On 5 May 1945, in the Raeder Lock at Wilhelmshaven, U-8's crew opened the seacocks and let the Atlantic come in. The boat settled onto the bottom of her own berth and stayed there. Across northern German harbors that same week, some 230 other U-boats were going down the same way - Operation Regenbogen, the Kriegsmarine's last act before surrender. U-8 had never sunk a ship. She had launched no torpedoes in anger. For her entire 10-year career she had been a school - a steel classroom in which thousands of future U-boat crewmen learned the trade that would kill thirty thousand of them.
Germany was not allowed to have submarines. The Treaty of Versailles, signed in 1919, was specific about that. U-8 was ordered anyway, on 20 July 1934 - a deliberate violation, undertaken with the quiet confidence that no one was going to stop it. By the time her keel was laid in March 1935, the Anglo-German Naval Agreement was nearly final; within weeks of her launch on 16 July 1935, that treaty would grant Germany parity with the British Empire in submarines. The clandestine became official. U-8 entered the world as proof that the post-Versailles order had already failed.
Type IIB boats were nicknamed *Einbäume* - dugout canoes - and the joke had some truth in it. U-8 was 42.7 meters long, displaced 279 tonnes on the surface, and carried a complement of just twenty-five men. She had three torpedo tubes at the bow, five torpedoes or twelve mines, and a single 2 cm anti-aircraft gun. Two diesel engines pushed her to 12 knots surfaced; electric motors gave her 7 knots submerged. She could dive to about 80 meters - shallow by later wartime standards. By 1939 she and her sisters were too small and too short-ranged for the Atlantic battle Karl Dönitz wanted to fight. So the Kriegsmarine turned them into teachers.
Commissioned on 5 August 1935 with Kapitänleutnant Harald Grosse in command, U-8 spent her entire career as a training boat - first with the U-boat school at Neustadt, later moving between flotillas as the Reich's submarine campaign expanded and then collapsed. Eighteen different captains took her out to sea between 1935 and 1945, the last being Jürgen Kriegshammer. Behind each captain came thousands of trainees: helmsmen, hydrophone operators, torpedomen, junior officers learning how to dive a boat without killing the people inside it. The Atlantic U-boats that prowled the convoy routes were crewed by men who had first felt water close over their heads aboard small boats like this one.
By spring 1945 the war was over in everything but name. Dönitz, now Hitler's successor for a few strange days, gave the order known as *Regenbogen* - rainbow - on 30 April, intending that no German U-boat fall into Allied hands intact.
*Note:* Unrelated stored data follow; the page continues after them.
-- ==== Sys2Proof/Machine/Tree.lean ====
section
/-! DEFINITION. The tree instruction (R110 to R112, R307 to R311, R354 to R359). -/

namespace Sys2Proof.Machine

/-- A lane's private view: the registers and predicates that its path has written, and what it counted. -/
structure View where
  v : SMap (W32 × Bool) := []
  p : SMap Bool := []
  /-- R262: poisoned results and tests decided on poison. -/
  pois : Nat := 0
  deriving DecidableEq, Repr

/-- A memory arc on a path: its address sum, was a poisoned word used for it, and what a store writes. -/
structure ArcAcc where
  arc : Arc
  at_ : Nat
  bad : Bool
  data : List PByte
  deriving DecidableEq, Repr

/-- R311: the arc and what follows it, from test k decided c: a test, or a leaf. -/
def arcOf (shape k : Nat) (c : Bool) : Nat × Sum Nat Nat :=
  match shape, k, c with
  | 0, _, true => (0, .inr 0)
  | 0, _, false => (1, .inr 1)
  | 1, 0, true => (0, .inr 0)
  | 1, 0, false => (1, .inl 1)
  | 1, _, true => (2, .inr 1)
  | 1, _, false => (3, .inr 2)
  | 2, 0, true => (0, .inl 1)
  | 2, 0, false => (1, .inl 2)
  | 2, 1, true => (2, .inr 0)
  | 2, 1, false => (3, .inr 1)
  | 2, _, true => (4, .inr 2)
  | 2, _, false => (5, .inr 3)
  | _, 0, true => (0, .inr 0)
  | _, 0, false => (1, .inl 1)
  | _, 1, true => (2, .inr 1)
  | _, 1, false => (3, .inl 2)
  | _, _, true => (4, .inr 2)
  | _, _, false => (5, .inr 3)

/-- A register of a lane as its path sees it. -/
def View.reg (x : View) (r : Regs) (l n : Nat) : W32 × Bool :=
  match x.v.find n with
  | some w => w
  | none => (r.lane n l, (r.vgetPois n).getLsbD l)
/-- A predicate of a lane as its path sees it. -/
def View.pred (x : View) (r : Regs) (l n : Nat) : Bool :=
  match x.p.find n with
  | some b => b
  | none => (r.pget n).getLsbD l

/-- R308: a test on a view: its outcome, and did it read poison. -/
def testOn (t : Test) (x : View) (r : Regs) (l : Nat) : Bool × Bool :=
  if t.kind == 2 then (x.pred r l (t.va.toNat % 16) != (t.rel == 1), false)
  else
    let a := x.reg r l t.va.toNat
    let b : W32 × Bool := if t.kind == 0 then x.reg r l (t.b.toNat % 256)
      else
        (match t.typ.toNat with
        | 0 => t.b.signExtend 32
        | 1 => t.b.setWidth 32
        | _ => t.b.setWidth 32 <<< 16, false)
    let c := if t.typ == 2 then FVal.rel t.rel.toNat (f32 a.1) (f32 b.1) else relBits t.rel.toNat (t.typ == 0) a.1 b.1
    (c, a.2 || b.2)

/-- R309: the value of an arithmetic or move arc. -/
def arcValue (aop : Nat) (a b : W32) (imm : BitVec 8) : W32 :=
  let i : W32 := imm.signExtend 32
  let two := fun (op : FVal → FVal → Approx) => elems2 0 (fop2 0 0 false false op) a b
  match aop with
  | 0x01 => a + b
  | 0x02 => a - b
  | 0x03 => a &&& b
  | 0x04 => a ||| b
  | 0x05 => a ^^^ b
  | 0x06 => shlL a b
  | 0x07 => shrL a b
  | 0x08 => sarL a b
  | 0x09 => minS a b
  | 0x0A => maxS a b
  | 0x0B => a * b
  | 0x0C => a + i
  | 0x0D => i
  | 0x0E => a &&& i
  | 0x0F => a
  | 0x10 => two (fsum 0)
  | 0x11 => two (fdiff 0)
  | 0x12 => two fprod
  | 0x13 => min32 a b
  | 0x14 => max32 a b
  | 0x15 => elems1 0 (fexact1 0 false FVal.neg) a
  | _ => elems1 0 (fexact1 0 false FVal.abs) a

/-- R309: does an arc read VA, VB. -/
def arcReadsA (aop : Nat) : Bool := 1 ≤ aop && aop ≤ 0x16 && aop != 0x0D
def arcReadsB (aop : Nat) : Bool := (1 ≤ aop && aop ≤ 0x0B) || (0x10 ≤ aop && aop ≤ 0x14)

/-- R309: an arc without a memory access, applied to a view. -/
def arcApply (a : Arc) (x : View) (r : Regs) (l : Nat) : View :=
  let op := a.aop.toNat
  if op == 0 then x
  else if op == 0x17 || op == 0x18 then
    if a.vd.toNat % 16 == 0 then x else { x with p := x.p.put (a.vd.toNat % 16) (op == 0x17) }
  else if op ≤ 0x16 then
    let va := x.reg r l a.va.toNat
    let vb := x.reg r l a.b.toNat
    let m := (arcReadsA op && va.2) || (arcReadsB op && vb.2)
    { x with v := x.v.put a.vd.toNat (arcValue op va.1 vb.1 a.b, m), pois := x.pois + bit m }
  else x

/-- R309: the registers of a memory arc's data. -/
def arcRegs (a : Arc) : List Nat := if a.isWide then [a.vd.toNat, a.vd.toNat + 1] else [a.vd.toNat]

/-- R309: the access of a memory arc. -/
def arcAccess (a : Arc) (x : View) (r : Regs) (l : Nat) : ArcAcc :=
  let va := x.reg r l a.va.toNat
  let sb := a.b.toNat % 64
  { arc := a, at_ := (r.sget sb + sx64 va.1).toNat, bad := va.2 || r.sgetPois sb != 0
    data := if a.isStore then (arcRegs a).flatMap fun n =>
        let w := x.reg r l n
        (leBytes 4 w.1.toNat).map fun b => (b, w.2)
      else [] }

/-- What a lane's path comes to: its view, its access and its leaf. -/
structure Path where
  view : View
  acc : Option ArcAcc
  leaf : Nat
  deriving DecidableEq, Repr

end Sys2Proof.Machine

namespace Sys2Proof

open Machine

/-- Test k, arc k and leaf k of a tree. -/
def TF.test (f : TF) (k : Nat) : Test := [f.t0, f.t1, f.t2].getD k f.t0
def TF.arc (f : TF) (k : Nat) : Arc := f.arcs.getD k { aop := 0, vd := 0, va := 0, b := 0 }
def TF.leaf (f : TF) (k : Nat) : BitVec 15 := [f.l0, f.l1, f.l2, f.l3].getD k 0x4000

/-- R356, phase 1: a lane's path from test k; a path has at most three tests. -/
def TF.walk (f : TF) (r : Regs) (l : Nat) : Nat → Nat → View → Option ArcAcc → Path
  | 0, _, x, acc => { view := x, acc := acc, leaf := 0 }
  | fuel + 1, k, x, acc =>
    let c := testOn (f.test k) x r l
    let x := { x with pois := x.pois + bit c.2 }
    let n := arcOf f.shape.toNat k c.1
    let a := f.arc n.1
    let acc := if a.isMem then some (arcAccess a x r l) else acc
    let x := arcApply a x r l
    match n.2 with
    | .inl k => f.walk r l fuel k x acc
    | .inr j => { view := x, acc := acc, leaf := j }

/-- R311: the tests and arcs of the shape. -/
def TF.tests (f : TF) : List Test := [f.t0, f.t1, f.t2].take (shapeCounts f.shape).1
def TF.shapeArcs (f : TF) : List Arc := f.arcs.take (shapeCounts f.shape).2.2

/-- R358, R359: the registers that the tests and arcs of a tree name. -/
def TF.uses (f : TF) : Uses :=
  let arcs := f.shapeArcs
  let writes := fun (a : Arc) => (1 ≤ a.aop.toNat && a.aop.toNat ≤ 0x16)
  { vr := (f.tests.flatMap fun t => if t.kind == 2 then [] else t.va.toNat :: (if t.kind == 0 then [t.b.toNat % 256] else [])) ++
      arcs.flatMap fun a =>
        (if arcReadsA a.aop.toNat || a.isMem then [a.va.toNat] else []) ++
        (if arcReadsB a.aop.toNat then [a.b.toNat] else []) ++ (if a.isStore then arcRegs a else [])
    vw := arcs.flatMap fun a => if writes a then [a.vd.toNat] else if a.isLoad then arcRegs a else []
    sr := arcs.flatMap fun a => if a.isMem then [a.b.toNat % 64] else []
    pr := f.tests.flatMap fun t => if t.kind == 2 then [t.va.toNat % 16] else [] }

/-- R356: the registers and predicates that the arcs of a tree write. -/
def TF.results (f : TF) : List (Nat × Nat) :=
  distinct (f.uses.vw) |>.map (fun n => (0, n)) |>.append
    (distinct (f.shapeArcs.flatMap fun a => if a.aop == 0x17 || a.aop == 0x18 then [a.vd.toNat % 16] else []) |>.map fun n => (2, n))

end Sys2Proof

namespace Sys2Proof.Machine
namespace State

/-- The pieces of an access. -/
def arcPieces (l : Nat) (a : ArcAcc) : List Piece := pieces l a.at_ (if a.arc.isWide then 8 else 4)

/-- R356: the target of a leaf. -/
def leafTarget (s : State) (f : TF) (j : Nat) : Nat :=
  let next := (s.cur.pc + s.cur.len) % pow2 64
  let d := f.leaf j
  if d == 0x4000 then next else (w64 s.cur.pc + d.signExtend 64).toNat

/-- R356: the registers written by a set of lanes' views, one write for each register and predicate. -/
def viewWrites (f : TF) (paths : List (Nat × Path)) : List RegWr :=
  let at_ := fun (l : Nat) => (paths.find? fun e => e.1 == l).map Prod.snd
  f.results.map fun w =>
    if w.1 == 0 then
      let get := fun l => (at_ l).bind fun p => p.view.v.find w.2
      .vec w.2 (maskOf fun l => (get l).isSome) ((List.range 128).map fun l => ((get l).getD (0, false)).1)
        (maskOf fun l => ((get l).getD (0, false)).2)
    else
      let get := fun l => (at_ l).bind fun p => p.view.p.find w.2
      .pred w.2 (maskOf fun l => (get l).isSome) (maskOf fun l => (get l).getD false)

/-- R356: the effect of a tree. -/
def effTree (h : Hdr) (f : TF) (act : Mask) (s : State) : Eff :=
  let r := s.src
  let paths := act.lanes.map fun l => (l, f.walk r l 3 0 {} none)
  let accs := paths.filterMap fun e => e.2.acc.map fun a => (e.1, a)
  let glob := fun (load : Bool) => (accs.filter fun e => !e.2.arc.isSpad && e.2.arc.isLoad == load).flatMap fun e => arcPieces e.1 e.2
  let ld := s.lookup .load (glob true)
  let st := s.lookup .store (glob false)
  let dataOf := fun l => ((accs.find? fun e => e.1 == l).map fun e => e.2.data).getD []
  let leak := st.1.any fun q => q.mt == 1 && anyPois (pieceData (dataOf q.p.lane) q.p)
  let badLanes := maskOf fun l => (accs.any fun e => e.1 == l && e.2.bad) ||
    st.1.any fun q => q.p.lane == l && q.mt == 1 && anyPois (pieceData (dataOf l) q.p)
  let mis := accs.any fun e => (arcPieces e.1 e.2).length != 1
  let fault := lanesOf ld.2
  if !accs.isEmpty && s.acquireOut s.curGrp then { s := s, fate := .stall }
  else if badLanes != 0 then
    -- R111: a faulting lane's fault is recorded though nothing commits
    { s := if fault != 0 then s.modGrp fun x => { x with held := x.held ||| fault } else s
      fate := .trap (if fault != 0 then loadFault ld.2
        else
          { cause := 0x0B, mask := badLanes, detail := w64 (bit (!(accs.any fun e => e.2.bad) && leak))
            addrs := (accs.filter fun e => badLanes.getLsbD e.1).map fun e => (e.1, w64 e.2.at_) }) }
  else
    let sp := accs.filter fun e => e.2.arc.isSpad
    let spPieces := sp.flatMap fun e => arcPieces e.1 e.2
    let absent := s.absentLines spPieces
    if s.orderHeld .load ld.1 || s.orderHeld .store st.1 || s.bufferHeld st.2 then { s := s, fate := .stall }
    else if !absent.isEmpty then { s := s, fate := .retry (.line (s.touchedLines spPieces)) }
    else
      let wide := fun (w : Bool) => st.2.filter fun p => accs.any fun e => e.1 == p.lane && e.2.arc.isWide == w
      let need := logCost 0 2 (wide false)
      let need8 := logCost 0 3 (wide true)
      match if st.2.isEmpty || s.logRoom s.curCore (need.1 + need8.1) (need.2 + need8.2) then none
        else some (Park.sideLog (need.1 + need8.1) (need.2 + need8.2)) with
      | some w => { s := s.count s.cur.cl 0x128 1, fate := .retry w }
      | none =>
        let live := paths.filter fun e => !fault.getLsbD e.1
        let n := (live.map fun e => e.2.view.pois).foldl (· + ·) 0
        let s1 := s.countMisal mis
        let s1 := if n == 0 then s1 else s1.count s.cur.cl 0x3A0 n
        -- loads before stores (R356)
        let s1 := (s1.touchPages .load ld.1).countOver spPieces
        let okLoads := ld.1.filter fun q => !fault.getLsbD q.p.lane
        let g := s1.readGlobs okLoads
        let s1 := g.1
        let spLoads := s1.readSpads ((sp.filter fun e => e.2.arc.isLoad).flatMap fun e => arcPieces e.1 e.2)
        let loaded : SMap (List PByte) := g.2 ++ spLoads
        let regWrites := (distinct (f.shapeArcs.flatMap fun a => if a.isLoad then arcRegs a else [])).map fun v =>
          let get := fun l => match accs.find? fun e => e.1 == l with
            | some e => if e.2.arc.isLoad && (arcRegs e.2.arc).contains v && !fault.getLsbD l then
                (SMap.find loaded l).map fun x => (loadWords false x).getD (v - e.2.arc.vd.toNat) (0, false)
              else none
            | none => none
          RegWr.loaded v (maskOf fun l => (get l).isSome) ((List.range 128).map fun l => ((get l).getD (0, false)).1)
            (maskOf fun l => ((get l).getD (0, false)).2)
        let ws := viewWrites f live ++ regWrites
        let s1 := if f.arcs.any Arc.isLoad then s1.addDue h.la.toNat f.results ws 0
          else s1.modRegs fun r => ws.foldl Regs.write r
        -- stores, ascending lanes (R166)
        let s1 := (s1.touchPages .store st.1).countStored ((accs.filter fun e => e.2.arc.isStore).map fun e => e.2.data)
        let s1 := st.1.foldl (fun s q => s.writeGlob q (pieceData (dataOf q.p.lane) q.p)) s1
        let s1 := s1.settleMarks s.curCore
          ((st.1.filter fun q => q.mt != 1).map fun q => (q.pa, pieceData (dataOf q.p.lane) q.p))
        let s1 := (sp.filter fun e => e.2.arc.isStore).foldl (fun s e =>
          (arcPieces e.1 e.2).foldl (fun s p => s.writeSpad p (pieceData e.2.data p)) s) s1
        let rec_ := fun (l : Nat) =>
          ({ addr := ((accs.find? fun e => e.1 == l).map fun e => e.2.at_).getD 0, data := (dataOf l).map Prod.fst, cmp := []
             pois := anyPois (dataOf l) } : LogRec)
        let s1 := (s1.logPieces 0 2 (wide false) rec_ (wide true)).logPieces 0 3 (wide true) rec_
        -- leaves: the lanes of each move, and each taken leaf folds once, in leaf order (R276)
        let next := (s.cur.pc + s.cur.len) % pow2 64
        let lanesAt := fun j => maskOf fun l => live.any fun e => e.1 == l && e.2.leaf == j
        let s1 := (List.range 4).foldl (fun s j =>
          let m := lanesAt j
          if m == 0 then s
          else (s.modGrp fun x => if s.leafTarget f j == next then x else x.setPc m (s.leafTarget f j)).foldSig (s.cur.pc + j) m) s1
        let moved := fault ||| maskOf fun l => live.any fun e => e.1 == l && s.leafTarget f e.2.leaf != next
        if fault == 0 then { s := s1, moved := moved }
        else { s := s1.modGrp fun x => { x with held := x.held ||| fault }, moved := moved, fate := .after (loadFault ld.2) }

end State

/-- `tree` (R356). -/
def execTree (h : Hdr) (f : TF) (s : State) : Host.Outcome State Fault Refusal :=
  .next (s.issueWord h f.uses fun act s => State.effTree h f act s)

end Sys2Proof.Machine
end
When the Wehrmacht's general surrender took effect on 8 May, the scuttlings continued anyway. U-8 went down in the Raeder Lock at Wilhelmshaven on 5 May 1945. The Raeder Lock, named for Grand Admiral Erich Raeder, was one of the most important pieces of harbor infrastructure on the Jade. The boat that had taught the U-boat war how to fight rested on the bottom of the lock that had made the U-boat war possible. She was raised and scrapped after the war, leaving behind only her hull number and the names of the men who had passed through her, learning.
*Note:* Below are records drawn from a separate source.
-- ==== Sys2Proof/Machine/Step.lean ====
section
/-! DEFINITION. One step of the machine, and a machine whose next step fetches a given instruction. -/

namespace Sys2Proof.Machine

/-- One step: the next turn, and the meaning of the instruction it comes to. -/
def step (s : State) : Host.Outcome State Fault Refusal :=
  match s.nextTodo with
  | .run i s' => exec i s'
  | .done s' => .next s'
  | .stop f => .fault f

/-- `s` with a program of one instruction in place: a partition with page tables that map virtual page 0 to physical page
5, a grid of one team of one group at address 0 (launch budget 256 registers, 64 KiB of scratchpad, 16 tiles), resident
in slot 0 of quadrant 0, and the instruction's bytes, most significant first, then zeros, at its PC (log 5). -/
def State.withFetchWord (s : State) (nbits w : Nat) : State :=
  let code := beBytes (nbits / 8) w ++ List.replicate 49 0
  let m := Memory.setBytes s.mem 0x10000 (leBytes 8 0x20001)
  let m := Memory.setBytes m 0x20000 (leBytes 8 0x30001)
  let m := Memory.setBytes m 0x30000 (leBytes 8 0x40001)
  let m := Memory.setBytes m 0x40000 (leBytes 8 0x5000F)
  let m := Memory.setBytes m 0x50000 (code.take 64)
  let grid : Grid :=
    { part := 0
      record := [w64 (1 * pow2 20), 0, 0, w64 (1 * pow2 59 + 32 * pow2 53 + 32 * pow2 47),
                 w64 (64 * pow2 32 + 16 * pow2 27), 0, 0, 0, 0, 0, 0, 0, 0, 0, 0, 0] }
  { s with
    power := { s.power with pwrOk := true, clocksOn := true }
    mem := m
    parts := SMap.put s.parts 0 { exists_ := true, running := true, clusters := 1, harts := 1, size := 0xA000000000,
                                  root := some 0x10000 }
    grids := SMap.put s.grids 0 grid
    teams := SMap.put s.teams (teamKey 0 0) { st := .resident, cl := 0, co := 0 }
    groups := SMap.put s.groups (grpKey 0 0 0) { budget := 256, pcs := [(0, Mask.full)] }
    quads := SMap.put s.quads 0 { slots := [(0, grpKey 0 0 0)] }
    cores := SMap.put s.cores 0 { pword := some 0, frost := false }
    agenda := []
    cur := { s.cur with cl := 0, co := 0, qd := 0 } }

end Sys2Proof.Machine
end

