/-- R380, R381, R382, R394, R395, R397: lane movement, the group-wide tests, and the conversions that write at once. -/
def Obligations.VectorMovesAndConversions : Prop :=
  ∀ (s : State) (h : Hdr) (f : V3), s.Issues h 0 →
    let act := s.activeLanes h
    let a := fun l => s.src.lane f.va.toNat l
    let mark := fun l => (s.src.vgetPois f.va.toNat).getLsbD l
    let n := f.imm8.toNat
    let sb := f.vb.toNat % 64
    let is := fun (i : Instr) (val : Nat → W32) (pois : Nat → Bool) =>
      s.FitsV3 f → s.Yields i (s.VecIs act f.vd.toNat val pois)
    let alone := fun (i : Instr) (val : Nat → W32) (pois : Nat → Bool) =>
      s.Below [f.vd, f.va] → s.Yields i (s.VecIs act f.vd.toNat val pois)
    (n = 0 → is (.vshuf h f) (fun l => if (s.srcB f l).toNat < 128 then a (s.srcB f l).toNat else 0)
      (fun l => ((s.srcB f l).toNat < 128 && mark (s.srcB f l).toNat) || s.srcBPois f l)) ∧
    (1 ≤ n → n < 128 → alone (.vshuf h f) (fun l => a ((l + n) % 128)) (fun l => mark ((l + n) % 128))) ∧
    (128 ≤ n → alone (.vshuf h f) (fun l => a (l ^^^ (n - 128))) (fun l => mark (l ^^^ (n - 128)))) ∧
    (f.bs = false → alone (.vbcast h f) (fun _ => a n) (fun _ => mark n)) ∧
    (f.bs = true → alone (.vbcast h f) (fun _ => a ((s.src.sget sb).toNat % 128))
      (fun _ => mark ((s.src.sget sb).toNat % 128) || (s.src.sgetPois sb).getLsbD 0)) ∧
    (let p := act &&& s.src.pget (f.va.toNat % 16)
     let sd := f.vd.toNat % 64
     (sd % 2 = 0 → s.Yields (.vballot h f) fun r =>
        r.sget sd = (if sd = 0 then 0 else p.setWidth 64) ∧ r.sget (sd + 1) = (p >>> 64).setWidth 64 ∧ r.sgetPois sd = 0 ∧ r.sgetPois (sd + 1) = 0 ∧
        (∀ m, m ≠ sd → m ≠ sd + 1 → r.sget m = s.grp.regs.sget m ∧ r.sgetPois m = s.grp.regs.sgetPois m) ∧
        r = { s.grp.regs with s := r.s, sPois := r.sPois }) ∧
     s.Yields (.vany h f) (s.FlagIs (f.vd.toNat % 8) ((List.range 128).any fun l => p.getLsbD l)) ∧
     s.Yields (.vall h f) (s.FlagIs (f.vd.toNat % 8)
       ((List.range 128).all fun l => !act.getLsbD l || (s.src.pget (f.va.toNat % 16)).getLsbD l))) ∧
    (let y := fun l => convert f.ty.toNat f.rm.toNat f.sat f.ftz (stochDraw (s.src.sget sb) l (n / 16))
       (laneElem f.ty2.toNat (n % 16) f.ftz (a l))
     let sp := f.bs && s.src.sgetPois sb != 0
     (fmtBits f.ty.toNat < 32 → s.Below [f.vc] → alone (.vcvt h f) (fun l => laneMerge f.ty.toNat (n / 16) (y l) (s.src.lane f.vc.toNat l))
       (fun l => mark l || (s.src.vgetPois f.vc.toNat).getLsbD l || sp)) ∧
     (32 ≤ fmtBits f.ty.toNat → alone (.vcvt h f) (fun l => w32 (y l)) (fun l => mark l || sp)))

/-- R396, R397: the block conversions of a bound slot: a pack's codes and its four scales are due; an unpack's values are
written at once. -/
def Obligations.BlockConversions : Prop :=
  ∀ (s : State) (h : Hdr) (f : V3), s.Issues h 0 → s.Below [f.vd, f.va] →
    let slot := s.fslot f.slot
    let ty := slotFmt slot
    let sb := f.vb.toNat % 64
    let act := s.activeLanes h
    (s.slotUnbound f.slot true = none → packFmt ty = true → (slotSmth slot = true ∨ f.imm8 = 0) →
      let xs := packSources s f act (slotSmth slot)
      let block := packBlock ty (slotScl slot) f.rm.toNat (s.src.sget (f.vc.toNat % 64)) xs
      let bytes := packCodes ty ((List.range 4).flatMap fun b => (block b).2)
      s.Defers h (.vcvtbsPack h f) (fun ws => ∃ w v m, ws = [w, .scal sb v m] ∧
        (∃ pois, VecWr Mask.full f.vd.toNat (fun l => w32 (leNat ((bytes.drop (4 * l)).take 4))) pois w) ∧
        v = w64 (leNat ((List.range 4).map fun b => BitVec.ofNat 8 (block b).1))) 0) ∧
    (s.slotUnbound f.slot true = none → (packFmt ty = true ∨ ty = 0x10) →
      let bytes := (s.src.vget f.va.toNat).flatMap fun w => leBytes 4 w.toNat
      let scale := fun l => if slotBlock slot then bitsOf (s.src.sget sb).toNat (8 * (l / 32) + 7) (8 * (l / 32)) else 127
      let bits := if ty = 0x10 then 2 else fmtBits ty
      let mark := fun l => (s.src.vgetPois f.va.toNat).getLsbD l
      s.Yields (.vcvtbsUnpack h f) (s.VecIs act f.vd.toNat
        (fun l => if scale l = 0xFF then 0x7FC00000 else
          w32 (encodeWide 0 f.rm.toNat false false false { val := (unpackElem ty bytes l).scale ((scale l : Int) - 127) }))
        fun l => (slotBlock slot && (s.src.sgetPois sb).getLsbD 0) || mark (l * bits / 32) || mark ((l * bits + bits - 1) / 32)))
U-8's resting place was the Raeder Lock at Wilhelmshaven, on the Jade Bight at roughly 53.52°N, 8.17°E. The lock itself remains a working part of the naval port. Recommended viewing altitude FL040-FL060 for the harbor layout - locks, basins, and the modern naval base. Nearest airport: Wilhelmshaven-Mariensiel (EDWI). The naval harbor is restricted airspace; check NOTAMs.